Putin’s War to Reverse 15 Years of Economic Growth in Russia

Putin’s War to Reverse 15 Years of Economic Growth in Russia

The rouble collapsed last month due to Russia’s invasion of Ukraine, disrupting global supply lines and commodity prices. According to the Institute of International Finance, Russia is on track to erase 15 years of economic gains by the end of 2023 due to its invasion of Ukraine; subsequently, this caused a slew of sanctions and corporations to flee the country.

In a preliminary assessment of the war’s impact, economists Benjamin Hilgenstock and Elina Ribakova predicted that the economy would contract 15% in 2022, followed by a 3% decline in 2023; this left gross domestic product roughly where it was fifteen years ago. However, further sanctions could change their minds.

Outlook on Russian Economy 

Sharply weaker domestic demand should play a major role, the analysts said; while a drop in imports should offset lower exports, resulting in a modestly positive contribution from net foreign demand.
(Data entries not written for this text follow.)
-- ==== Sys2Proof/Laws/Lanes.lean ====
section
/-! SUPPORT. What each module does to one lane, once per shared step: the biquad and its cascade, the delay line, the
pitch shifter; and the bounds each step keeps (spec/41_filter.md R189, spec/42_delay.md R212, spec/44_pitch_shift.md
R252). -/

namespace Sys2Proof.Machine

/-- Folding biquadStep over a lane is a BiquadRun. -/
theorem biquad_fold (k : Derived) (h : Biquad) (xs : List F32) :
    BiquadRun k h xs (foldLane (biquadStep k) h xs).2 (foldLane (biquadStep k) h xs).1 := by
  induction xs generalizing h with
  | nil => exact ⟨rfl, fun n hn => absurd hn (by simp), rfl⟩
  | cons x xs ih =>
    have := ih (biquadStep k h x).1
    refine ⟨by simp, ?_, ?_⟩
    · intro n hn
      cases n with
      | zero => rfl
      | succ n => 
        have := this.recurrence n (by simpa using hn)
        simpa [foldLane, biquadStep] using this
    · have := this.history
      simp only [foldLane, List.length_cons]
      rw [this]
      simp [biquadStep]

/-- A cascade of one stage: the stage, then the clip; stage 1 is untouched. -/
theorem filterStep_one_fold (k : Derived) (h : FilterLane) (xs : List F32) :
    foldLane (filterStep 1 k) h xs = (⟨(foldLane (biquadStep k) h.stage0 xs).1, h.stage1⟩, (foldLane (biquadStep k) h.stage0 xs).2.map fun v => Binary32.clip v Binary32.negOne Binary32.one) := by
  induction xs generalizing h with
  | nil => rfl
  | cons x xs ih => simp [foldLane, ih, filterStep]

/-- A cascade of two stages: stage 1 takes all of stage 0's outputs. -/
theorem filterStep_two_fold (k : Derived) (h : FilterLane) (xs : List F32) :
    foldLane (filterStep 2 k) h xs = (⟨(foldLane (biquadStep k) h.stage0 xs).1, (foldLane (biquadStep k) h.stage1 (foldLane (biquadStep k) h.stage0 xs).2).1⟩,
      (foldLane (biquadStep k) h.stage1 (foldLane (biquadStep k) h.stage0 xs).2).2.map fun v => Binary32.clip v Binary32.negOne Binary32.one) := by
  induction xs generalizing h with
  | nil => rfl
  | cons x xs ih => simp [foldLane, ih, filterStep]

/-- Folding delayStep over a lane is a DelayRun. -/
theorem delay_fold (d : Nat) (fb : F32) (hd : 0 < d) (h xs : List F32) (hl : h.length ≤ d) :
    DelayRun d fb h xs (foldLane (delayStep d fb) h xs).2 (foldLane (delayStep d fb) h xs).1 := by
  induction xs generalizing h with
  | nil => refine ⟨rfl, fun n hn => absurd hn (by simp), ?_⟩
           simp [foldLane]; rw [Nat.sub_eq_zero_of_le hl]; rfl
  | cons x xs ih =>
    by_cases hf : h.length = d
    · obtain ⟨h0, h', rfl⟩ : ∃ a l, h = a :: l := by
        cases h with
        | nil => simp at hf; omega
        | cons a l => exact ⟨a, l, rfl⟩
      have hstep : delayStep d fb (h0 :: h') x = (h' ++ [Binary32.add32 x (Binary32.mul32 h0 fb)], Binary32.add32 x (Binary32.mul32 h0 fb)) := by
        simp [delayStep] at *
        simp [hf]
      have := ih (h' ++ [Binary32.add32 x (Binary32.mul32 h0 fb)]) (by simp at *; omega)
      refine ⟨by simp, ?_, ?_⟩
      · intro n hn
        cases n with
        | zero => 
          simp [foldLane, hstep, hf]
        | succ n =>
          have := this.recurrence n (by simpa using hn)
          simp only [foldLane, hstep, List.getD_cons_succ]
          rw [this]
          simp only [List.length_append, List.length_cons, List.length_nil] at *
          have : h'.length + 1 + (n+1) - d = (h'.length + (0+1) + n - d) + 1 := by omega
          rw [this]
          simp only [List.cons_append, List.getD_cons_succ, List.append_assoc, List.nil_append]
          congr 2
          rw [if_pos (by omega), if_pos (by omega)]
      · rw [foldLane, hstep]
        simp only
        rw [this.history]
        simp only [List.length_append, List.length_cons, List.length_nil] at *
        have : h'.length + 1 + (xs.length+1) - d = (h'.length + (0+1) + xs.length - d) + 1 := by omega
        rw [this]; simp
    · have hstep : delayStep d fb h x = (h ++ [Binary32.add32 x (Binary32.mul32 Binary32.posZero fb)], Binary32.add32 x (Binary32.mul32 Binary32.posZero fb)) := by
        simp [delayStep, hf]
      have := ih (h ++ [Binary32.add32 x (Binary32.mul32 Binary32.posZero fb)]) (by simp at *; omega)
      refine ⟨by simp, ?_, ?_⟩
      · intro n hn
        cases n with
        | zero => 
          simp [foldLane, hstep]; rw [if_neg (by omega)]; rfl
        | succ n =>
          have := this.recurrence n (by simpa using hn)
          simp only [foldLane, hstep, List.getD_cons_succ]
          rw [this]
          simp only [List.length_append, List.length_cons, List.length_nil] at *
          have : h.length + (0 + 1) + n = h.length + (n+1) := by omega
          rw [this]
          simp only [List.append_assoc, List.cons_append, List.nil_append]
      · rw [foldLane, hstep]
        simp only
        rw [this.history]
        simp only [List.length_append, List.length_cons, List.length_nil] at *
        have : h.length + (0 + 1) + xs.length = h.length + (xs.length+1) := by omega
        rw [this]; simp

/-- A delay step keeps the history within its length. -/
theorem delayStep_length_le (d : Nat) (fb : F32) (h : List F32) (x : F32) (hl : h.length ≤ d) : (delayStep d fb h x).1.length ≤ d := by
  unfold delayStep
  simp only
  split
  · rename_i e; simp at e; simp; omega
  · rename_i e; simp at e; simp; omega

/-- A resized history is within the new length and not longer than before. -/
theorem resizeHistory_length_le (d : Nat) (h : List F32) : (resizeHistory d h).length ≤ d ∧ (resizeHistory d h).length ≤ h.length := by
  unfold resizeHistory; simp; omega

/-- One pitchStep is one PitchFrame. -/
theorem pitchStep_frame (warp : Bool) (b : Build) (len : Nat) (l : PitchLane) (x : F32) (f : Bool) :
    ∃ p, PitchFrame warp b len l x (pitchStep warp b len (l, f) x).2 (pitchStep warp b len (l, f) x).1.1 p ∧
      ((pitchStep warp b len (l, f) x).1.2 = true ↔ f = true ∨ p) := by
  by_cases h : l.acc.length + 1 = b.psFrame
  · have h' : (l.acc ++ [x]).length = b.psFrame := by simpa using h
    have hs : pitchStep warp b len (l, f) x = ((⟨[], (queuePush b.psQueue l.queue (if warp then warpFit (resample (l.acc ++ [x]) len) b.psFrame else resample (l.acc ++ [x]) len)).1.drop 1⟩, f || (queuePush b.psQueue l.queue (if warp then warpFit (resample (l.acc ++ [x]) len) b.psFrame else resample (l.acc ++ [x]) len)).2), (queuePush b.psQueue l.queue (if warp then warpFit (resample (l.acc ++ [x]) len) b.psFrame else resample (l.acc ++ [x]) len)).1.headD Binary32.posZero) := by
      unfold pitchStep; rw [if_pos h']
    rw [hs]
    simp only [PitchFrame, if_pos h]
    refine ⟨_, ⟨_, rfl, Iff.rfl, rfl, ?_⟩, ?_⟩
    · simp [queuePush]
    · simp only [queuePush, Bool.or_eq_true, decide_eq_true_eq]
  · have h' : ¬ (l.acc ++ [x]).length = b.psFrame := by simpa using h
    have hs : pitchStep warp b len (l, f) x = ((⟨l.acc ++ [x], l.queue.drop 1⟩, f), l.queue.headD Binary32.posZero) := by
      unfold pitchStep; rw [if_neg h']
    rw [hs]
    simp only [PitchFrame, if_neg h]
    exact ⟨False, ⟨Iff.rfl, rfl, by simp⟩, by simp⟩

/-- Folding pitchStep over a lane is a PitchRun, and its flag says whether a push dropped samples. -/
theorem pitch_fold (warp : Bool) (b : Build) (len : Nat) (l : PitchLane) (xs : List F32) (f : Bool) :
    ∃ p, PitchRun warp b len l xs (foldLane (pitchStep warp b len) (l, f) xs).2 (foldLane (pitchStep warp b len) (l, f) xs).1.1 p ∧
      ((foldLane (pitchStep warp b len) (l, f) xs).1.2 = true ↔ f = true ∨ p) := by
  induction xs generalizing l f with
  | nil => exact ⟨False, .nil l, by simp [foldLane]⟩
  | cons x xs ih =>
    obtain ⟨p, h1, h2⟩ := pitchStep_frame warp b len l x f
    obtain ⟨q, h3, h4⟩ := ih (pitchStep warp b len (l, f) x).1.1 (pitchStep warp b len (l, f) x).1.2
    refine ⟨p ∨ q, .cons h1 h3, ?_⟩
    simp only [foldLane]
    rw [h4, h2, or_assoc]

/-- A pitch step keeps the accumulator and the queue within their bounds. -/
theorem pitchStep_bounded (w : Bool) (b : Build) (hb : 1 ≤ b.psFrame) (len : Nat) (l : PitchLane × Bool) (x : F32) (h : l.1.Bounded b) :
   (pitchStep w b len l x).1.1.Bounded b := by
  unfold pitchStep
  simp only
  split
  · refine ⟨by simp; omega, ?_⟩
    have := h.2
    simp [queuePush]; omega
  · rename_i hh
    refine ⟨?_, ?_⟩
    · have := h.1; simp at *; omega
    · have := h.2; simp; omega

/-- warp_fit gives F samples. -/
theorem warpFit_length (x : List F32) (f : Nat) : (warpFit x f).length = f := by
  unfold warpFit; split <;> simp <;> omega

/-- RESAMPLE at its input's length is the identity. -/
theorem resample_of_length {x : List F32} {len : Nat} (h : len = x.length) : resample x len = x := by simp [resample, h]

/-- The current slot's state after a fold over its channels. -/
theorem State.foldChannels_current_state {σ : Type} (s : State) (get : SlotState → Chan σ)
    (put : SlotState → Chan σ → SlotState) (step : σ → F32 → σ × F32) (h : s.slotPc.toNat < s.slots.length) :
    ((s.foldChannels get put step).advanceSlot.slot s.slotPc.toNat).state = put s.current.state
      (((Chan.zip (get s.current.state) s.wb).mapActive s.reg.channels fun p => foldLane step p.1 p.2).fst) := by
  simp only [State.slot, State.advanceSlot_slots, State.foldChannels]
  rw [List.getD_modify_same _ _ _ h]; rfl

/-- Every slot after a slot instruction's change. -/
theorem State.slot_slotChange (s : State) (wb o f i) : (s.slotChange wb o f).slot i = if i = s.slotPc.toNat ∧ i < s.slots.length then { s.slot i with state := f (s.slot i).state } else s.slot i := by
  simp only [State.slot, State.slotChange]
  split
  · rename_i h
    obtain ⟨rfl, h⟩ := h
    rw [List.getD_modify_same _ _ _ h]
  · rename_i h
    by_cases hi : i = s.slotPc.toNat
    · subst hi
      have : s.slots.length ≤ s.slotPc.toNat := by simpa using h
      rw [List.getD_eq_getElem?_getD, List.getD_eq_getElem?_getD, List.getElem?_eq_none (by simpa using this), List.getElem?_eq_none this]
    · rw [List.getD_modify_other _ _ _ hi]

end Sys2Proof.Machine
end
However, if Russia receives more sanctions exports may decrease lower than we now predict.

The Russian invasion of Ukraine last month caused the currency to collapse and threw global supply chains and commodity markets into upheaval and promoted a major exodus of businesses from the nation. Renault SA, a French manufacturer, is the latest to withdraw, declaring that it would close its Moscow facility and is examining the future of a long-running Russian business named AvtoVaz.

Even after the immediate economic blow, Russia’s economy will be harmed for years by a so-called “brain drain” — the exodus of educated, middle-class Russians with the financial means to leave the country — and by U.S. and EU export controls on technology, including microelectronics; it will stifle technological development in Russia for years, according to the IIF.

Simultaneously, “self-sanctioning” by international corporations that no longer want to do business with Russia would damage key areas of the Russian economy, according to the paper. The IIF analysts said, “The negative impact on medium- and long-term economic prospects might be much more significant.”